Main roads remain the primary cause for concern
An eight mile (13km) stretch of road in Cheshire is Britain's most dangerous road, according to a survey.
The Road Safety Foundation pinpointed the single-carriageway A537 between Macclesfield and Buxton, known as the Cat and Fiddle road.
Since 2001, it has seen 43 fatal or serious collisions, nearly three-quarters involving motorcyclists.
The position comes despite the introduction of crash barriers along the road by the county council.
When motorcycle collisions are removed from the figures, the A537 moves to become one of the safest in the country, the foundation said.
The "undulating, bendy" A61 between Barnsley and Wakefield which suffers "poor forward visibility" tops the table, without bike accidents being taken into account.

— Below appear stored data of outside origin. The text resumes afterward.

theorem guarShort_goes {ps : List Part} {s0 : State} (e : Nat) (s : State) (h : Goes ps s0 s) (w : [.log, .budget] ⊆
    ps) : Goes ps s0 (guarShort e s) := by
  unfold guarShort
  repeat' (first
    | with_reducible assumption | exact reach w (Eq.refl _) | with_reducible apply cntBgt_goes
    | with_reducible apply event_goes | with_reducible apply Goes.ite | exact Or.inr (reachOne w (Eq.refl _))
    | exact Or.inl rfl | simp only [Goes.mk_eq] | with_reducible apply GoesMk.upd | split | dsimp only)

theorem charge_goes {ps : List Part} {s0 : State} (e c f cycles : Nat) (s : State) (h : Goes ps s0 s) (w : [.log,
    .budget] ⊆ ps) : Goes ps s0 (charge e c f cycles s) := by
  unfold charge
  repeat' (first
    | with_reducible assumption | exact reach w (Eq.refl _) | with_reducible apply guarShort_goes
    | with_reducible apply Goes.ite | exact Or.inr (reachOne w (Eq.refl _)) | exact Or.inl rfl
    | simp only [Goes.mk_eq] | with_reducible apply GoesMk.upd | split | dsimp only)

theorem workFor_goes {ps : List Part} {s0 : State} (kind amount e c f : Nat) (s : State) (h : Goes ps s0 s) (w :
    [.log, .budget] ⊆ ps) : Goes ps s0 (workFor kind amount e c f s) := by
  unfold workFor
  repeat' (first
    | with_reducible assumption | exact reach w (Eq.refl _) | with_reducible apply charge_goes | dsimp only)

theorem openWork_goes {ps : List Part} {s0 : State} (kind amount e c : Nat) (s : State) (h : Goes ps s0 s) (w : [.log,
    .budget] ⊆ ps) : Goes ps s0 (openWork kind amount e c s) := by
  unfold openWork
  repeat' (first
    | with_reducible assumption | exact reach w (Eq.refl _) | with_reducible apply workFor_goes | dsimp only)

theorem hostMove_goes {ps : List Part} {s0 : State} (octs f : Nat) (s : State) (h : Goes ps s0 s) (w : [.log, .budget]
    ⊆ ps) : Goes ps s0 (hostMove octs f s) := by
  unfold hostMove
  repeat' (first
    | with_reducible assumption | exact reach w (Eq.refl _) | with_reducible apply workFor_goes
    | with_reducible apply Goes.ite | split | dsimp only)

theorem clientOp_goes {ps : List Part} {s0 : State} (owner alg : Nat) (s : State) (h : Goes ps s0 s) (w : [.pke] ⊆ ps)
    : Goes ps s0 (clientOp owner alg s) := by
  unfold clientOp
  repeat' (first
    | with_reducible assumption | exact reach w (Eq.refl _) | with_reducible apply updUnit_goes
    | exact Or.inr (reachOne w (Eq.refl _)) | exact Or.inl rfl | simp only [Goes.mk_eq]
    | with_reducible apply GoesMk.upd | split | dsimp only)

theorem clientWork_goes {ps : List Part} {s0 : State} (owner alg cycles f : Nat) (s : State) (h : Goes ps s0 s) (w :
    [.pke, .log, .budget] ⊆ ps) : Goes ps s0 (clientWork owner alg cycles f s) := by
  unfold clientWork
  repeat' (first
    | with_reducible assumption | exact reach w (Eq.refl _) | with_reducible apply clientOp_goes
    | with_reducible apply cntPke_goes | with_reducible apply charge_goes | dsimp only)

theorem verifyWork_goes {ps : List Part} {s0 : State} (owner f : Nat) (s : State) (h : Goes ps s0 s) (w : [.pke, .log,
    .budget] ⊆ ps) : Goes ps s0 (verifyWork owner f s) := by
  unfold verifyWork
  repeat' (first
    | with_reducible assumption | exact reach w (Eq.refl _) | with_reducible apply clientWork_goes | dsimp only)

theorem signWork_goes {ps : List Part} {s0 : State} (owner f : Nat) (s : State) (h : Goes ps s0 s) (w : [.pke, .log,
    .budget] ⊆ ps) : Goes ps s0 (signWork owner f s) := by
  unfold signWork
  repeat' (first
    | with_reducible assumption | exact reach w (Eq.refl _) | with_reducible apply clientWork_goes | dsimp only)

theorem tokensWork_goes {ps : List Part} {s0 : State} (n f : Nat) (s : State) (h : Goes ps s0 s) (w : [.pke, .log,
    .budget] ⊆ ps) : Goes ps s0 (tokensWork n f s) := by
  unfold tokensWork
  repeat' (first
    | with_reducible assumption | exact reach w (Eq.refl _) | intro _ | with_reducible apply verifyWork_goes
    | with_reducible apply Goes.foldl | with_reducible apply Goes.foldl1 | with_reducible apply Goes.foldl2
    | dsimp only)

theorem imageWork_goes {ps : List Part} {s0 : State} (owner f n : Nat) (s : State) (h : Goes ps s0 s) (w : [.pke,
    .log, .budget] ⊆ ps) : Goes ps s0 (imageWork owner f n s) := by
  unfold imageWork
  repeat' (first
    | with_reducible assumption | exact reach w (Eq.refl _) | with_reducible apply charge_goes
    | with_reducible apply verifyWork_goes | dsimp only)

theorem takeLane_goes {ps : List Part} {s0 : State} (e client tok : Nat) (regs : List Byte) (s : State) (h : Goes ps
    s0 s) (w : [.eng] ⊆ ps) : Goes ps s0 (takeLane e client tok regs s) := by
  unfold takeLane
  repeat' (first
    | with_reducible assumption | with_reducible apply Goes.ite | exact Or.inr (reachOne w (Eq.refl _))
    | exact Or.inl rfl | simp only [Goes.mk_eq] | with_reducible apply GoesMk.upd | split | dsimp only)

theorem engineWork_goes {ps : List Part} {s0 : State} (e c f cycles client tok : Nat) (regs : List Byte) (s : State)
    (h : Goes ps s0 s) (w : [.eng, .log, .budget] ⊆ ps) : Goes ps s0 (engineWork e c f cycles client tok regs s) := by
  unfold engineWork
  repeat' (first
    | with_reducible assumption | exact reach w (Eq.refl _) | with_reducible apply takeLane_goes
    | with_reducible apply charge_goes | dsimp only)

theorem tagWork_goes {ps : List Part} {s0 : State} (alg c client : Nat) (key octs : List Byte) (s : State) (h : Goes
    ps s0 s) (w : [.eng, .log, .budget] ⊆ ps) : Goes ps s0 (tagWork alg c client key octs s) := by
  unfold tagWork
  repeat' (first
    | with_reducible assumption | exact reach w (Eq.refl _) | with_reducible apply engineWork_goes
    | with_reducible apply Goes.ite | split | dsimp only)

theorem generateWork_goes {ps : List Part} {s0 : State} (f i n : Nat) (key : List Byte) (s : State) (h : Goes ps s0 s)
    (w : [.eng, .log, .budget] ⊆ ps) : Goes ps s0 (generateWork f i n key s) := by
  unfold generateWork
  repeat' (first
    | with_reducible assumption | exact reach w (Eq.refl _) | with_reducible apply engineWork_goes | dsimp only)

theorem dadoFault_goes {ps : List Part} {s0 : State} (f iova : Nat) (wr : Bool) (level kind : Nat) (s : State) (h :
    Goes ps s0 s) (w : [.sys, .fns, .log] ⊆ ps) : Goes ps s0 (dadoFault f iova wr level kind s) := by
  unfold dadoFault
  repeat' (first
    | with_reducible assumption | exact reach w (Eq.refl _) | with_reducible apply cntDdo_goes
    | with_reducible apply updFn_goes | with_reducible apply eventB_goes | with_reducible apply fnEvent_goes
    | with_reducible apply Goes.ite | exact Or.inr (reachOne w (Eq.refl _))
    | exact Or.inr ⟨reachOne w (Eq.refl _), rfl⟩ | exact Or.inr ⟨reachOne w (Eq.refl _), rfl, rfl, rfl, rfl, rfl⟩
    | exact Or.inl rfl | simp only [Goes.mk_eq] | with_reducible apply GoesMk.upd | split | dsimp only)

theorem translate_goes {ps : List Part} {s0 : State} (mem : List Host.Cell) (f iova : Nat) (write : Bool) (s : State)
    (h : Goes ps s0 s) (w : [.sys, .fns, .log, .budget] ⊆ ps) : Goes ps s0 (translate mem f iova write s).1 := by
  unfold translate
  repeat' (first
    | with_reducible assumption | exact reach w (Eq.refl _) | with_reducible apply cntDdo_goes
    | with_reducible apply dadoFault_goes | with_reducible apply workFor_goes | with_reducible apply updFn_goes
    | with_reducible apply Goes.ite | exact Or.inr (reachOne w (Eq.refl _))
    | exact Or.inr ⟨reachOne w (Eq.refl _), rfl⟩ | exact Or.inr ⟨reachOne w (Eq.refl _), rfl, rfl, rfl, rfl, rfl⟩
    | exact Or.inl rfl | simp only [Goes.mk_eq] | with_reducible apply GoesMk.upd | split | dsimp only)

theorem translate_pair {ps : List Part} {s0 s1 : State} {mem : List Host.Cell} {f iova : Nat} {write : Bool} {s :
    State} {z} (e : translate mem f iova write s = (s1, z)) (h : Goes ps s0 s) (w : [.sys, .fns, .log, .budget] ⊆ ps)
    : Goes ps s0 s1 := by
  have g := translate_goes (s0 := s0) mem f iova write s h w
  rw [e] at g; exact g

theorem translateRange_goes {ps : List Part} {s0 : State} (mem : List Host.Cell) (f : Nat) (write : Bool) (n a : Nat)
    (s : State) (h : Goes ps s0 s) (w : [.sys, .fns, .log, .budget] ⊆ ps) : Goes ps s0 (translateRange mem f write n a s).1 := by
  induction n generalizing a s with
  | zero => exact h
  | succ n ih =>
    unfold translateRange
    split
    · exact translate_pair (by with_reducible assumption) h w
    · exact ih _ _ (translate_pair (by with_reducible assumption) h w)

theorem translateRange_pair {ps : List Part} {s0 s1 : State} {mem : List Host.Cell} {f : Nat} {write : Bool} {n a : Nat} {s : State} {z} (e : translateRange mem f write n a s = (s1, z)) (h : Goes ps s0 s)
    (w : [.sys, .fns, .log, .budget] ⊆ ps) : Goes ps s0 s1 := by
  have g := translateRange_goes (s0 := s0) mem f write n a s h w
  rw [e] at g; exact g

The Road Safety Foundation's Dr Joanne Hill said: "The fact that the A537 tops the list of Britain's most dangerous roads highlights the fundamental issue of road-user behaviour when it comes to safety.
"However, poor road design and inadequate safety measures on the majority of the roads in the list are responsible for a high proportion of the fatal or serious collisions each year."
Persistently higher risk roads are concentrated in the north of England and the Midlands, the research found, and motorways and main roads were highlighted for concern.
The most improved road was the A453 from the A38 to Tamworth, Staffordshire, which saw an 88% drop in fatal or serious collisions over six years.
The foundation said traffic lights, speed limits and extra pedestrian facilities had helped.
The risk map is appearing in the new Collins road atlas.